/-- The commands of work queues and the life of a launch (R286, R288, R291, R294, R297 to R301, R306, R308, R310 to R312, R314, R318, R319). A ready command
is taken from slot HEAD; a launch record becomes a launch, and any other kind that is no command completes with 0x20; CANCEL stops the launches
under its tag; RESOLVE without such a record completes with 0x21, and FAIL drops the item; RPC_REPLY sends its packet; INVAL removes translations,
for a privileged queue only. A launch is validated in one event, with OVERSIZE before any dependence retires, its berths are bound, its tasks are
dispatched, and it completes; a watchdog that runs out reports. A front end handles one event in a cycle, in the order of R283. What the model chooses
or reads by inference: that INVAL removes the global entries of every context (log entry 46), that each die's front end orders its own events and a
cancel reaches those of other dies as an event there (log entry 31), that front ends which act on one another do so on one side of a snapshot (log entry
61), and that a binding keeps a berth's waiters (log entry 65). -/
def Obligations.FrontEndEvents : Prop :=
  ∀ (s : State), s.mem.wf = true → (∀ q, (s.quay q).monitors = []) → (s.ctx 4096).member = false → s.poison = [] → s.latent = [] →
    (∀ q b, q < 2 ^ 15 → (s.queue q).head < 16 → Offers s q b →
      let x := s.queue q
      let byte := fun i => (b.getD i 0).toNat
      let cmd : Cmd := { q := q, slot := x.head, taken := x.taken, ltag := field b 12 2 }
      let unused := fun (used : Nat → Prop) => ∀ i < 127, i ≠ 0 → i ≠ 12 → i ≠ 13 → ¬ used i → byte i = 0
      (byte 0 ≤ 1 → ∃ t l, exec (.launchCommand q) s = .next t ∧ t.queue q = taken x ∧ Tab.find s.nextLaunch t.launches = some l ∧ l.ctx = x.ctx ∧
        l.src = .queue cmd x.priv ∧ l.phase = .reading ∧ l.rcd.kind = byte 0 ∧ l.rcd.ltag = field b 12 2 ∧ l.rcd.vq = byte 3 ∧
        l.rcd.entry = BitVec.ofNat 64 (field b 80 8) ∧ l.rcd.arg = BitVec.ofNat 64 (field b 88 8) ∧ t.nextLaunch = s.nextLaunch + 1 ∧ t.mem = s.mem) ∧
      (2 ≤ byte 0 → ¬ (0x80 ≤ byte 0 ∧ byte 0 ≤ 0x83) → Answers s s q 0x20 (exec (.launchCommand q) s)) ∧
      (byte 0 = 0x80 → s.feCancels 0 = false → exec (.cancel q) s = .next s) ∧
      (byte 0 = 0x80 → unused (fun i => i = 16 ∨ i = 18 ∨ i = 19) → s.feCancels 0 = true →
        ((∀ l ∈ s.launches, ¬ (l.2.ctx = x.ctx ∧ l.2.rcd.ltag = field b 18 2)) → byte 16 ≤ 1 → Answers s s q 0 (exec (.cancel q) s)) ∧
        (∀ l y c pr, s.launches = [(l, y)] → y.src = .queue c pr → y.ctx = x.ctx → y.rcd.ltag = field b 18 2 → byte 16 = 0 → y.cancels = [] →
          (s.cancelDies y = [0] →
            Answers s { s with launches := [(l, { y with todo := [], binds := [], waitsOn := [], phase := .dispatching, cancelled := true })] } q 0
              (exec (.cancel q) s)) ∧
          (∀ d, d ≠ 0 → s.cancelDies y = [d] →
            Answers s { s with launches := [(l, { y with cancelled := true, cancels := [{ die := d, at_ := s.cycle, abort := false }] })] } q 0
              (exec (.cancel q) s))) ∧
        (2 ≤ byte 16 → Answers s s q 0x20 (exec (.cancel q) s))) ∧
      (byte 0 = 0x81 → unused (fun i => 16 ≤ i ∧ i < 25) → byte 24 ≤ 1 →
        ((∀ p ∈ (s.ctx x.ctx).parked, p.n ≠ some (field b 16 8)) → Answers s s q 0x21 (exec (.resolve q) s)) ∧
        (∀ p k be dest d po sc l, (s.ctx x.ctx).parked = [p] → p.n = some (field b 16 8) → p.item = .place k → k.kind = .place be dest d po sc l none →
          (∀ y ∈ s.launches, y.1 ≠ l) → (s.ctx k.ctx).member = false → byte 24 = 1 → Answers s (s.updCtx x.ctx fun c => { c with parked := [] }) q 0 (exec (.resolve q) s))) ∧
      (byte 0 = 0x82 → let len := byte 32
        let rank := field b 16 4
        unused (fun i => (16 ≤ i ∧ i < 33) ∨ (40 ≤ i ∧ i < 40 + len)) → rank < 2 ^ 24 → field b 20 2 < 2048 → len ≤ 80 → len % 8 = 0 →
        (s.ctx x.ctx).member = false → exec (.rpcReply q) s = .next { s.updQueue q taken with
          net := s.net ++ [{ src := 16384, origin := rank, ctx := x.ctx, gen := field b 22 2, colour := false, rank := rank, marker := none,
                             kind := .place (field b 20 2) (field b 24 8) ((b.drop 40).take len) []
                               (if ((s.ctx x.ctx).rank rank).phys / 512 = 0 then 1 else 2) s.nextLaunch (some cmd) }] }) ∧
      (byte 0 = 0x83 → let va := field b 16 8
        let size := 2 ^ byte 24
        let keep := fun (l : List TlbEntry) => l.filter fun e =>
          !((e.ctx == x.ctx || e.pte.global) && decide (e.pte.va < va + size) && decide (va < e.pte.va + 2 ^ e.pte.lgs))
        (x.priv = false → Answers s s q 0x23 (exec (.inval q) s)) ∧
        (x.priv = true → unused (fun i => 16 ≤ i ∧ i < 25) → 16 ≤ byte 24 → byte 24 ≤ 56 → va % size = 0 → (s.ctx x.ctx).ranks = [] → s.quays = [] →
          Answers s { s with cores := s.cores.map fun c => (c.1, { c.2 with tlb := keep c.2.tlb }) } q 0 (exec (.inval q) s)))) ∧
    (∀ q e, let x := s.queue q
      x.held = [e] → x.lgc ≠ 0 → x.cqtail = x.cqhead → x.cqtail < 2 ^ 32 → x.cnt ≤ 1 →
      x.cqbase + 16 * 2 ^ x.lgc ≤ 2 ^ 64 → ∃ t, exec (.completionQueueFlush q) s = .next t ∧
        t.queue q = { x with held := [], cqtail := (x.cqtail + 1) % 2 ^ 32,
                             phase := if (x.cqtail + 1) % 2 ^ 32 % 2 ^ x.lgc = 0 then !x.phase else x.phase } ∧
        t.msix = x.vec :: s.msix ∧ t.mem.readN (2 ^ 64 + x.cqbase + 16 * (x.cqtail % 2 ^ x.lgc)) 16 =
          toBytes 2 (q % 2 ^ 15 + if x.phase then 2 ^ 15 else 0) ++ toBytes 1 e.slot ++ toBytes 1 e.status ++ toBytes 2 e.ltag ++ toBytes 1 e.code ++ [0] ++
            toBytes 4 e.taken ++ [0, 0, 0, 0]) ∧
    (∀ l y c pr, Tab.find l s.launches = some y → y.src = .queue c pr →
      let ends := fun (i : Instr) (st code : Nat) => ∃ t, exec i s = .next t ∧ t.launches = Tab.del l s.launches ∧
        t.mem.readN (0x04000000 + 32 * (16 * c.q + c.slot)) 4 = toBytes 1 st ++ toBytes 1 code ++ toBytes 2 c.ltag ∧
        t.mem.readN (0x04000000 + 32 * (16 * c.q + c.slot) + 4) 28 = toBytes 4 y.errcount ++ toBytes 8 y.dispatched ++ toBytes 8 y.exited ++
          toBytes 8 y.detail.toNat
      c.q < 2 ^ 15 → c.slot < 16 →
      let fed := fun (t : State) (d : Nat) => t.updDie d fun z => { z with feAt := some s.cycle }
      (y.phase = .reading → (∀ p ∈ (s.die y.die).pendAts, p.1 ≠ y.ctx) → s.feValidates y.die = true →
        s.heldBack l y = false →
        (y.rcd.legal = false → ends (.launchValidation l) 1 1) ∧
        (y.rcd.limits false = true → y.rcd.kind = 0 →
          (pr = false → y.rcd.super = true → ends (.launchValidation l) 1 6) ∧
          ((pr = true ∨ (y.rcd.super = false ∧ y.rcd.array = false)) → y.rcd.indirect = false →
            (∀ n, (∀ v ∈ y.rcd.levels, v.extent ≠ 0) → y.rcd.oversize = some n → ends (.launchValidation l) 2 n) ∧
            (∀ sc, s.launches = [(l, y)] → y.rcd.deps = [] → y.rcd.levels = [{ scope := sc, domain := 5, extent := 1 }] → y.rcd.fixed = true →
              y.rcd.chanTab = [] → y.rcd.xregs ≤ 10 → y.rcd.vq ≤ 32 → y.rcd.spad ≤ 256 → y.rcd.nberths ≤ 2048 → y.rcd.place.toNat < 2 ^ 24 →
              ((s.ctx y.ctx).rank y.rcd.place.toNat).state ≠ 0 → exec (.launchValidation l) s = .next ((fed s y.die).updLaunch l fun z =>
                { z with phase := .dispatching, waitsOn := [], clamped := false, binds := []
                         todo := [{ taskid := 0, rank := y.rcd.place.toNat, stage := 0, thread := 0 }] }))))) ∧
      (∀ k e cfg rest, y.binds = (k, e, cfg) :: rest → y.phase = .dispatching → ((s.ctx y.ctx).rank (k / 2048)).state = 1 → let n := cfg.toNat
        let core := ((s.ctx y.ctx).rank (k / 2048)).phys
        let old := (s.core core).berth (k % 2048)
        s.feAfterCancel (core / 512) = true → s.aligned y.ctx (.frontEnd (core / 512)) (.core core) = true →
        s.aligned y.ctx (.frontEnd (core / 512)) (.frontEnd y.die) = true →
        (old.kind ≠ 1 → old.waiters = [] → exec (.channelBinding l) s =
          .next (((fed s (core / 512)).updLaunch l fun z => { z with binds := rest }).updCore core fun x => x.updBerth (k % 2048) fun _ =>
            { kind := n / 2 ^ 62, cfg := cfg, count := if n / 2 ^ 62 = 2 then 2 ^ (n / 2 ^ 35 % 16) else 0 })) ∧
        ∃ t z, exec (.channelBinding l) s = .next t ∧ Tab.find l t.launches = some z ∧ z.binds = rest ∧ t.mem = s.mem ∧
          ((t.core core).berth (k % 2048)).kind = n / 2 ^ 62 ∧ ((t.core core).berth (k % 2048)).cfg = cfg) ∧
      (∀ tk, s.launches = [(l, y)] → y.phase = .dispatching → y.cancelled = false → (s.ctx y.ctx).state = 1 → y.binds = [] → y.todo = [tk] → y.live = [] →
        y.rcd.kind = 0 → y.rcd.vq ≤ 32 → let core := ((s.ctx y.ctx).rank tk.rank).phys
        (s.die (core / 512)).feAt ≠ some s.cycle → (s.die (core / 512)).exits = [] → s.cancelNext (core / 512) = false →
        s.aligned y.ctx (.frontEnd (core / 512)) (.frontEnd y.die) = true →
        let area : Word := if y.rcd.spad = 0 then 0 else BitVec.ofNat 64 (0x00FFFFFFFFFC0000 + (tk.thread + 1) * y.rcd.spad * 1024)
        ∃ t th p, exec (.dispatch l) s = .next t ∧ t.net = s.net ++ [p] ∧ p.kind = .context 0 th ∧ p.rank = tk.rank ∧ p.ctx = y.ctx ∧
          p.gen = (s.ctx y.ctx).gen ∧ th.pc = y.rcd.entry ∧ th.xreg 0 = { v := y.rcd.arg, p := false } ∧ th.xreg 8 = { v := area, p := false } ∧ (∀ r, r ≠ 0 → r ≠ 8 → r < 10 → th.xreg r = { v := 0, p := false }) ∧
          th.status = BitVec.ofNat 64 ((if y.rcd.super then 2 else 1) + (if y.rcd.vq ≠ 0 ∨ y.rcd.array = true then 16 else 0)
            + if s.isPaired core then 256 else 0) ∧
          th.taskid = tk.taskid ∧ th.rank = tk.rank ∧ th.vq = y.rcd.vq ∧ th.vbase = 0 ∧ th.array = y.rcd.array ∧
          ∃ z, t.launches = [(l, z)] ∧ z.todo = [] ∧ z.live = [{ tk with vbase := 0 }] ∧ z.dispatched = y.dispatched + 1) ∧
      (y.phase = .dispatching → y.todo = [] → y.binds = [] → y.live = [] → y.children = 0 → y.pendingPlace = 0 →
        let st := if y.cancelled then 3 else y.firstErr.getD 0
        ends (.launchCompletion l) st (if st = 0 ∧ y.clamped = true then 1 else 0)) ∧
      (∀ t0, y.rcd.wdog ≠ 0 → y.phase = .dispatching → y.silent = false → y.wdogFrom = some t0 → t0 + 2 ^ y.rcd.wdog * microUnits ≤ s.time →
        s.feValidates y.die = true → (∀ k ∈ s.launches, k.2.die = y.die → s.mayValidate k.1 k.2 = false) → ∃ t z, exec (.watchdogExpiry l) s = .next t ∧ Tab.find l t.launches = some z ∧ z = { y with silent := true } ∧
        t.mem.readN (0x04000000 + 32 * (16 * c.q + c.slot)) 4 = toBytes 1 0x10 ++ toBytes 1 0 ++ toBytes 2 c.ltag))
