@[simp] theorem State.countInstr_cur (s : State) (c : Nat) : (s.countInstr c).cur = s.cur := rfl

@[simp] theorem State.countInstr_slot (s : State) (c : Nat) (m : Loc) : (s.countInstr c).slot m = s.slot m := by
  refine State.slot_of_slots m (fun n => ?_) (fun _ => rfl)
  unfold State.countInstr
  simp only
  rw [State.updCore_core]; split
  · rename_i e; rw [e]
  · rfl

/-- The slot of a thread whose instruction has retired: its windows count it, and the one that it opens is the youngest (R10, R17). -/
theorem State.retire_slot (s : State) (l : Loc) (pc : Word) (w : Option Window) (h : (s.slot l).th.isSome = true) :
    (s.retire l pc w).slot l = { (s.slot l).counted with
      th := (s.slot l).th.map fun t => { t with pc := pc }
      wins := (s.slot l).counted.wins ++ w.toList } := by
  unfold State.retire
  simp only [State.countInstr_slot, State.noteIssue_slot]
  rw [State.setSlot_slot_same s l _ h]
  rfl

@[simp] theorem State.retire_cur (s : State) (l : Loc) (pc : Word) (w : Option Window) : (s.retire l pc w).cur = s.cur := by
  simp [State.retire]

theorem State.retire_thread (s : State) (pc : Word) (w : Option Window) {th : Thread} (h : s.thread = some th) :
    (s.retire s.cur pc w).thread = some { th with pc := pc } := by
  have hs : (s.slot s.cur).th = some th := h
  unfold State.thread State.curSlot
  rw [State.retire_cur, State.retire_slot s s.cur pc w (by simp [hs])]
  simp [hs]

/-! Instructions that go on -/

/-- A thread's instruction that leaves `t`, retired. -/
theorem Goes.retire {base t : State} {th : Thread} (pc : Word) (k : Keeps base t) (h : t.thread = some th) :
    Goes base { th with pc := pc } (.next (t.retire base.cur pc none)) := by
  rw [← k.cur]
  exact ⟨_, rfl, State.retire_thread t pc none h, k.trans (Keeps.retire t pc none)⟩

/-- A thread's instruction that opens a window, retired. -/
theorem Opens.retire {s base t : State} {th : Thread} {h : Hdr} {maj : Nat} {latch : List LatchWrite} (pc : Word) (w : Window)
    (k : Keeps base t) (ht : t.thread = some th) (hw : t.curSlot.wins = s.curSlot.wins)
    (e : w.major = maj ∧ w.left = h.la.toNat ∧ w.latch = latch ∧ w.late = []) :
    Opens s base { th with pc := pc } maj h latch (.next (t.retire base.cur pc (some w))) := by
  rw [← k.cur]
  refine ⟨_, rfl, State.retire_thread t pc _ ht, k.trans (Keeps.retire t pc _), w, ?_, e⟩
  have hs : (t.slot t.cur).th = some th := ht
  unfold State.curSlot
  rw [State.retire_cur, State.retire_slot t t.cur pc _ (by simp [hs])]
  simp only [Slot.counted, Option.toList_some]
  unfold State.curSlot at hw
  rw [hw]

/-- The current thread changed, and its place's windows left as they are. -/
theorem State.updThread_wins (s : State) (f : Thread → Thread) {th : Thread} (h : s.thread = some th) :
    (s.updThread f).curSlot.wins = s.curSlot.wins := by
  have hs : (s.slot s.cur).th = some th := h
  unfold State.curSlot
  rw [State.updThread_cur]
  unfold State.updThread
  rw [State.setSlot_slot_same s s.cur _ (by simp [hs])]
  rfl

/-- write_x of R83 on the current thread. -/
@[simp] theorem run_writeX (code : BitVec 4) (w : PWord) (s : State) :
    writeX code w s = .ok ((), if code.toNat ≤ 9 then
        ((s.updThread fun t => t.writeX code w).refill s.here 5 s.here (threadUnit s.cur code.toNat)).printX s.cur code.toNat w
      else s.updThread fun t => t.writeX code w) := rfl

/-- Writing an X register changes the thread and nothing else. -/
theorem writeX_ok (code : BitVec 4) (w : PWord) (s : State) {th : Thread} (h : s.thread = some th) :
    ∃ t, writeX code w s = .ok ((), t) ∧ t.thread = some (th.writeX code w) ∧ Keeps s t ∧ t.curSlot.wins = s.curSlot.wins := by
  have hu := State.updThread_thread s (fun t => t.writeX code w) h
  have hk := Keeps.updThread s (fun t => t.writeX code w)
  have hw := State.updThread_wins s (fun t => t.writeX code w) h
  rw [run_writeX]
  by_cases c : code.toNat ≤ 9
  · rw [if_pos c]
    refine ⟨_, rfl, ?_, hk.trans ((Keeps.refill _ _ _ _ _).trans (Keeps.printX _ _ _ _)), ?_⟩
    · simpa [State.thread, State.curSlot] using hu
    · simpa [State.curSlot] using hw
  · rw [if_neg c]
    exact ⟨_, rfl, hu, hk, hw⟩

/-- Writing a predicate changes the thread and nothing else. -/
theorem writeP_ok (i : Nat) (b : Bool) (s : State) {th : Thread} (h : s.thread = some th) :
    ∃ t, writeP i b s = .ok ((), t) ∧ t.thread = some (th.setP i b) ∧ Keeps s t ∧ t.curSlot.wins = s.curSlot.wins := by
  have hu := State.updThread_thread s (fun t => t.setP i b) h
  have hw := State.updThread_wins s (fun t => t.setP i b) h
  refine ⟨_, rfl, ?_, (Keeps.updThread s (fun t => t.setP i b)).trans (Keeps.printWords _ _ _ _), ?_⟩
  · simpa [State.thread, State.curSlot] using hu
  · simpa [State.curSlot] using hw

end Sys2Proof.Machine
end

» **Instructions to follow**: From the first line of the material above down to the line with "or reads by", output each line exactly; include both of those lines and add no others.

» **Response to the task**:
/-- The commands of work queues and the life of a launch (R286, R288, R291, R294, R297 to R301, R306, R308, R310 to R312, R314, R318, R319). A ready command
is taken from slot HEAD; a launch record becomes a launch, and any other kind that is no command completes with 0x20; CANCEL stops the launches
under its tag; RESOLVE without such a record completes with 0x21, and FAIL drops the item; RPC_REPLY sends its packet; INVAL removes translations,
for a privileged queue only. A launch is validated in one event, with OVERSIZE before any dependence retires, its berths are bound, its tasks are
dispatched, and it completes; a watchdog that runs out reports. A front end handles one event in a cycle, in the order of R283. What the model chooses
or reads by inference: that INVAL removes the global entries of every context (log entry 46), that each die's front end orders its own events and a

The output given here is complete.